[Exercise input]
______________________________
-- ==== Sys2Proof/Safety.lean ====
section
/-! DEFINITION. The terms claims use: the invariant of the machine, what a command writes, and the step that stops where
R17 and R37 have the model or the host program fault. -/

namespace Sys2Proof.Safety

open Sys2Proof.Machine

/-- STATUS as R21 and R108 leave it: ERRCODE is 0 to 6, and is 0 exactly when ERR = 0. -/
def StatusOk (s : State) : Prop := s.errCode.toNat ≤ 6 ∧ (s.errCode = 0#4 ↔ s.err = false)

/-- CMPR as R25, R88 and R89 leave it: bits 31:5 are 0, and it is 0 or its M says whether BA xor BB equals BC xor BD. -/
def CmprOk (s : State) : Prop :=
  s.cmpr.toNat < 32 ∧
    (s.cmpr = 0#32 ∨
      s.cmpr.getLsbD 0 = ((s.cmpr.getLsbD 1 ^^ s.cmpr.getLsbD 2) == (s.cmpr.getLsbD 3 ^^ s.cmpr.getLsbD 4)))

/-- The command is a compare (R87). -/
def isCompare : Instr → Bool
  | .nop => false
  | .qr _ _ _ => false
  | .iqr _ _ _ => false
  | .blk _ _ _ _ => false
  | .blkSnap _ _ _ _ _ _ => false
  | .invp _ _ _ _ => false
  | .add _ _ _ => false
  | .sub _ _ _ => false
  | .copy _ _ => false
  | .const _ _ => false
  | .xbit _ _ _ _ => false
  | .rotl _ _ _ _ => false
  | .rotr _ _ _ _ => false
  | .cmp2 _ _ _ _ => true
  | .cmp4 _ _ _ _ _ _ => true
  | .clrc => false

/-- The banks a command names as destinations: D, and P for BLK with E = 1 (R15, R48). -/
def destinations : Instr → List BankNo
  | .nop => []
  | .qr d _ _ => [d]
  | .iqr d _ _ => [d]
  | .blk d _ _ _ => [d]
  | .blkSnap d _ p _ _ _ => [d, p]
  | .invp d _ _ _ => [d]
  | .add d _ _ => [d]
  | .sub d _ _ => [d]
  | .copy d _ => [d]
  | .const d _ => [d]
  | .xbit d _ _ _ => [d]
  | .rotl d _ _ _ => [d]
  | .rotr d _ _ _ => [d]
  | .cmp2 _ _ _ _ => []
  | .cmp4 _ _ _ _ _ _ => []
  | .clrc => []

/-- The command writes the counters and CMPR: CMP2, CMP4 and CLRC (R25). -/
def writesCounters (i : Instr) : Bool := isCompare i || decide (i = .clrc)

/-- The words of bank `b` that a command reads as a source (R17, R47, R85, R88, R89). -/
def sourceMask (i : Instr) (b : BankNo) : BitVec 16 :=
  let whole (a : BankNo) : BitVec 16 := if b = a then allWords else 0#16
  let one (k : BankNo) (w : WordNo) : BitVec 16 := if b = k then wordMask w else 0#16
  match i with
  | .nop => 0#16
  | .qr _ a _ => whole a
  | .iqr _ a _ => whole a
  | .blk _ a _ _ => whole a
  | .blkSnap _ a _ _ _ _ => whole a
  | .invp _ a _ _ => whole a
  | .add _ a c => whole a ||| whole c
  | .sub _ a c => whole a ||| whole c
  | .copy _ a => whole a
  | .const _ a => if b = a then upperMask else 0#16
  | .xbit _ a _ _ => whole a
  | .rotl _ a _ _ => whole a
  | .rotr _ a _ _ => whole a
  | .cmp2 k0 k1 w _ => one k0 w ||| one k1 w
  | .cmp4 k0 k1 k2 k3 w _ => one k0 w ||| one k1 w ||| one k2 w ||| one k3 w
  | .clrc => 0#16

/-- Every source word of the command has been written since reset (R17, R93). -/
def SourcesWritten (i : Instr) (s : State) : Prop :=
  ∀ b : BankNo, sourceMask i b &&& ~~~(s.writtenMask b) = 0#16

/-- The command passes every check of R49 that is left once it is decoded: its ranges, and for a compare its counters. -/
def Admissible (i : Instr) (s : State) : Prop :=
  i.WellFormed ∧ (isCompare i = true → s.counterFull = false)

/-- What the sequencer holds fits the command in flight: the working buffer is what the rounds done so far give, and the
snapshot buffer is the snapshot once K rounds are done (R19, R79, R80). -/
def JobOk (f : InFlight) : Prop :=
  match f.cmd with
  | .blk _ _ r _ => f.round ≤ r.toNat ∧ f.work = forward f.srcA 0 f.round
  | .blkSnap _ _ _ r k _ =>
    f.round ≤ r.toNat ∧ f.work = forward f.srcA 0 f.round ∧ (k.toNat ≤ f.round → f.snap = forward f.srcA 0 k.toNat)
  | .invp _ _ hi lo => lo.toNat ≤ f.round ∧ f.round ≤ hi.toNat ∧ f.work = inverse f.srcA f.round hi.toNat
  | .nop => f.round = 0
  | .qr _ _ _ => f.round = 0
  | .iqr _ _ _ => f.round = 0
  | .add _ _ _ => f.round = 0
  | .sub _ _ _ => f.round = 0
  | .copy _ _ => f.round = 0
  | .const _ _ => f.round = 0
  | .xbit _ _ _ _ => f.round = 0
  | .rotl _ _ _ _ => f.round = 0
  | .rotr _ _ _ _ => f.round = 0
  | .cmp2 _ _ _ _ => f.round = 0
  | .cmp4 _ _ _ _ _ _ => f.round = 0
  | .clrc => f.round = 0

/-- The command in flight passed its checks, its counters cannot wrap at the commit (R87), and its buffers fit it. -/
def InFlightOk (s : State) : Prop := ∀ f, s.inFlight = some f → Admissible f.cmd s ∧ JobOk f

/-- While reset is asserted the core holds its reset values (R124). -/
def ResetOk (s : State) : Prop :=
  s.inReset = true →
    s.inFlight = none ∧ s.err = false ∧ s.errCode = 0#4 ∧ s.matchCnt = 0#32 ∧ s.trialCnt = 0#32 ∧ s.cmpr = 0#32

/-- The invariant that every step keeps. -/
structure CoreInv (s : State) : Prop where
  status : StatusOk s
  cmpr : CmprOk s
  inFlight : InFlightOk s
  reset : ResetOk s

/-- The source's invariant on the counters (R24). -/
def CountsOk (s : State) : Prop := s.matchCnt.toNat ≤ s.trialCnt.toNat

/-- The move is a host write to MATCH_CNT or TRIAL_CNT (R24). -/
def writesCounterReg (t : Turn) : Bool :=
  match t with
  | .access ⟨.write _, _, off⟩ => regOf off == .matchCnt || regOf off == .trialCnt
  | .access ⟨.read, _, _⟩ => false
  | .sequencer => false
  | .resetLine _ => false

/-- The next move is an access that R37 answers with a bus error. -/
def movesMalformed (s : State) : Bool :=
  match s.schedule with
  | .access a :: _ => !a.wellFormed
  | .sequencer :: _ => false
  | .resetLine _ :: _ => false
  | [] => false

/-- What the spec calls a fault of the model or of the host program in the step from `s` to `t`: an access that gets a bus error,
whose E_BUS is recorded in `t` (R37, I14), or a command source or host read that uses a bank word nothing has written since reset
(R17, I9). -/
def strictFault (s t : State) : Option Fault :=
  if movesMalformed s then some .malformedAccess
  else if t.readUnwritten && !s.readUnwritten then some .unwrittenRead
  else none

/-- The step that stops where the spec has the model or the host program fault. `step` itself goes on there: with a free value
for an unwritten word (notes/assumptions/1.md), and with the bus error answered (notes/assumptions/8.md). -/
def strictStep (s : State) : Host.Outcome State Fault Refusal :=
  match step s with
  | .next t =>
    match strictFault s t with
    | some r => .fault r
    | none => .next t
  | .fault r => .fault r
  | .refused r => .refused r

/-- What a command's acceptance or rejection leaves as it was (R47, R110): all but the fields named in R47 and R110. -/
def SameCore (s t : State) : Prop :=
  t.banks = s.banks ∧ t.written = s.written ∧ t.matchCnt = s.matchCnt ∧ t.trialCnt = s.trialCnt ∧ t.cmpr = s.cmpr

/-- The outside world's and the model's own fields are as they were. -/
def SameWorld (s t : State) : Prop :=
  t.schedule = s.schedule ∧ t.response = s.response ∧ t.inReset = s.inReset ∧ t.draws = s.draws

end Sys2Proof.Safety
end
______________________________
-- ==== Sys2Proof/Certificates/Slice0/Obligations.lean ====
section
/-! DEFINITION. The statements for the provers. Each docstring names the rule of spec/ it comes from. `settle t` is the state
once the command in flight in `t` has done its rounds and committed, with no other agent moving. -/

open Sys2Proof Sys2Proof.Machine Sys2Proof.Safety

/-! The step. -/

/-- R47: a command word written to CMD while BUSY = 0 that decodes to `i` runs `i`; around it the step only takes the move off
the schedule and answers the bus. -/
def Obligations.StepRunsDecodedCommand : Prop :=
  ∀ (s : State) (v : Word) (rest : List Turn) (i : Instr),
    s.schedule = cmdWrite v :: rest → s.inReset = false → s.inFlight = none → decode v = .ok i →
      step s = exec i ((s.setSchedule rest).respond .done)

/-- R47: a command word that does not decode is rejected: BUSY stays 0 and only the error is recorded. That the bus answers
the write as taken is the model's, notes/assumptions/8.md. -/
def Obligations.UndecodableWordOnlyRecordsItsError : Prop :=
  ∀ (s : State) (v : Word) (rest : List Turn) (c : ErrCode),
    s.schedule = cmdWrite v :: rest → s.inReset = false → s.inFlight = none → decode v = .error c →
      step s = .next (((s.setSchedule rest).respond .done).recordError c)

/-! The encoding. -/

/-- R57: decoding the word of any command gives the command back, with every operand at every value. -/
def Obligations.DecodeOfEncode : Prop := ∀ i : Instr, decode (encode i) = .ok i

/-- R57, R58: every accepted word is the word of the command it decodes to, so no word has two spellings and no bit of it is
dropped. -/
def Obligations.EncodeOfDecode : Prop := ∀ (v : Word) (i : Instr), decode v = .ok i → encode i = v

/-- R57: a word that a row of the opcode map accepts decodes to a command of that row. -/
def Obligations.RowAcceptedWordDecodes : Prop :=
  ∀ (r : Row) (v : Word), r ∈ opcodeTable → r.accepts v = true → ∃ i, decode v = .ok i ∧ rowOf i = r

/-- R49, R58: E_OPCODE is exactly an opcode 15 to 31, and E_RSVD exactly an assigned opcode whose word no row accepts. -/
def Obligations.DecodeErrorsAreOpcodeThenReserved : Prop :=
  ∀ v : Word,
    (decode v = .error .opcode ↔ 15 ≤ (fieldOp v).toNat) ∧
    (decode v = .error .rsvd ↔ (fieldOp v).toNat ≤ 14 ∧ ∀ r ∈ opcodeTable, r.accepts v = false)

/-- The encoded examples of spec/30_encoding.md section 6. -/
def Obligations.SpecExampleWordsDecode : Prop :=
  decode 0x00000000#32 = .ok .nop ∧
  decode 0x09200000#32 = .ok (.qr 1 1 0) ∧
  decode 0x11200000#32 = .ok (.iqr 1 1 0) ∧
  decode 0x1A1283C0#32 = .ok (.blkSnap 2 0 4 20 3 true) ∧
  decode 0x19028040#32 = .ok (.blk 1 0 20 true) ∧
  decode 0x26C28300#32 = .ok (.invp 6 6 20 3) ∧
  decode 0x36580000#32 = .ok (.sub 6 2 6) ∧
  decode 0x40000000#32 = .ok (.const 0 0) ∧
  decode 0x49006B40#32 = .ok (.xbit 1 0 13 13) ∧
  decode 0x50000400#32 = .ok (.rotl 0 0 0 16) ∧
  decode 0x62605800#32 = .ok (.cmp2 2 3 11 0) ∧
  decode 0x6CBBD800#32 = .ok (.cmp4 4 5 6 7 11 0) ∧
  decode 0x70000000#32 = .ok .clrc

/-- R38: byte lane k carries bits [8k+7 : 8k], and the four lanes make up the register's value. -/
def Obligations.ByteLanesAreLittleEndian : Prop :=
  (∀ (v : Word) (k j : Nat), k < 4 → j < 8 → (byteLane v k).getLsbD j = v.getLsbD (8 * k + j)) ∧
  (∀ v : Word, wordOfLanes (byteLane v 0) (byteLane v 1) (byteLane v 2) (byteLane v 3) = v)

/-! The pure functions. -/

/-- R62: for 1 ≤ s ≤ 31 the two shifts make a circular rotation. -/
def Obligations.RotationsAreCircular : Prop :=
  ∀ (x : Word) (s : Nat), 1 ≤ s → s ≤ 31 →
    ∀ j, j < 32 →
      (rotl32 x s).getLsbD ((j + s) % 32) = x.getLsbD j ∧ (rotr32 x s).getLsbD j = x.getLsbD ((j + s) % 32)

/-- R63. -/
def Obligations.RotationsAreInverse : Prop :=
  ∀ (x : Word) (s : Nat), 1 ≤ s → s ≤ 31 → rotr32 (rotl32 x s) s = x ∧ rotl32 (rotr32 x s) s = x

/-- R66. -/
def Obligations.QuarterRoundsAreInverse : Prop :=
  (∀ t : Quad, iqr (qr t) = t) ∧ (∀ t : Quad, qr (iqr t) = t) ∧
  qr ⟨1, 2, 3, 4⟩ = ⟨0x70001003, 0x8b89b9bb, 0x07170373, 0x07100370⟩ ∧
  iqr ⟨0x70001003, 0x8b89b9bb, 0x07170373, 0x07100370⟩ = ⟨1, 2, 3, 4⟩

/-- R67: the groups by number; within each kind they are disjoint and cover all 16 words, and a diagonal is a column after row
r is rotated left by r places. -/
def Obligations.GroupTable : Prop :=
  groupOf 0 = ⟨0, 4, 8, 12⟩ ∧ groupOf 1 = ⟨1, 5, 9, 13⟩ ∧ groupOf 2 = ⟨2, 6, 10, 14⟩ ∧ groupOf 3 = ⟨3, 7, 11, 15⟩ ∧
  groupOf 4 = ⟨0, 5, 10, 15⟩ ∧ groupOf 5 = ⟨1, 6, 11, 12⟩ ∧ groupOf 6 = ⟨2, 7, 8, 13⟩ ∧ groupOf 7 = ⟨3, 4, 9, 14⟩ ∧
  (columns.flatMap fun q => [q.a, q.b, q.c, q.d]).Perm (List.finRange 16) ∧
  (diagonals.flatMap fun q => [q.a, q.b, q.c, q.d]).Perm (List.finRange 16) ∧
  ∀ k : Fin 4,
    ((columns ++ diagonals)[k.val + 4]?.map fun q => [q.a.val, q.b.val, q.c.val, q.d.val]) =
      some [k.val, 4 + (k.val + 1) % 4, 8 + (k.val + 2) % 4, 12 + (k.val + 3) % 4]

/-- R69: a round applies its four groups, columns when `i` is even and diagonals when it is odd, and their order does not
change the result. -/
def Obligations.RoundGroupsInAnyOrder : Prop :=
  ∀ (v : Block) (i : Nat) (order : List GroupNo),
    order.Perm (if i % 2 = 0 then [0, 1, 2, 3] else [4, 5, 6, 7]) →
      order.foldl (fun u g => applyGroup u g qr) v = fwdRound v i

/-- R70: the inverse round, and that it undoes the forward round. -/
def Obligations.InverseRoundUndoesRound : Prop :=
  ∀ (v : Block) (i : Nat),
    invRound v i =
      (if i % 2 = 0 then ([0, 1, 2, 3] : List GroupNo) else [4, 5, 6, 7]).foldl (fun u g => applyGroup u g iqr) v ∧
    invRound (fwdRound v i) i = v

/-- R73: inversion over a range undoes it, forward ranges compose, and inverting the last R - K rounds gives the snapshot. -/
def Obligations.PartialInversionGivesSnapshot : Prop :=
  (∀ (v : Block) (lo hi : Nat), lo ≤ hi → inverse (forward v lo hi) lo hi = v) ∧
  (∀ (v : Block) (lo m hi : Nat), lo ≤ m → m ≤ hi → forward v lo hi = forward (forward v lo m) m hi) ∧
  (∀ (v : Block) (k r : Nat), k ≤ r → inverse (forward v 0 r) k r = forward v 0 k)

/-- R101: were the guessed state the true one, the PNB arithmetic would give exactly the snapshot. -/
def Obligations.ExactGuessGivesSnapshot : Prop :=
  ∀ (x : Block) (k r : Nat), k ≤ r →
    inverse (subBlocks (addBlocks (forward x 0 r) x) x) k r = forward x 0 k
______________________________
[Exercise objective] All lines above from the one containing "-- ==== Sys2Proof/Safety.lean" to the one containing "open Sys2Proof.Machine" must be repeated exactly, both lines included, and no others.

[Response to the exercise]
-- ==== Sys2Proof/Safety.lean ====
section
/-! DEFINITION. The terms claims use: the invariant of the machine, what a command writes, and the step that stops where
R17 and R37 have the model or the host program fault. -/

namespace Sys2Proof.Safety

open Sys2Proof.Machine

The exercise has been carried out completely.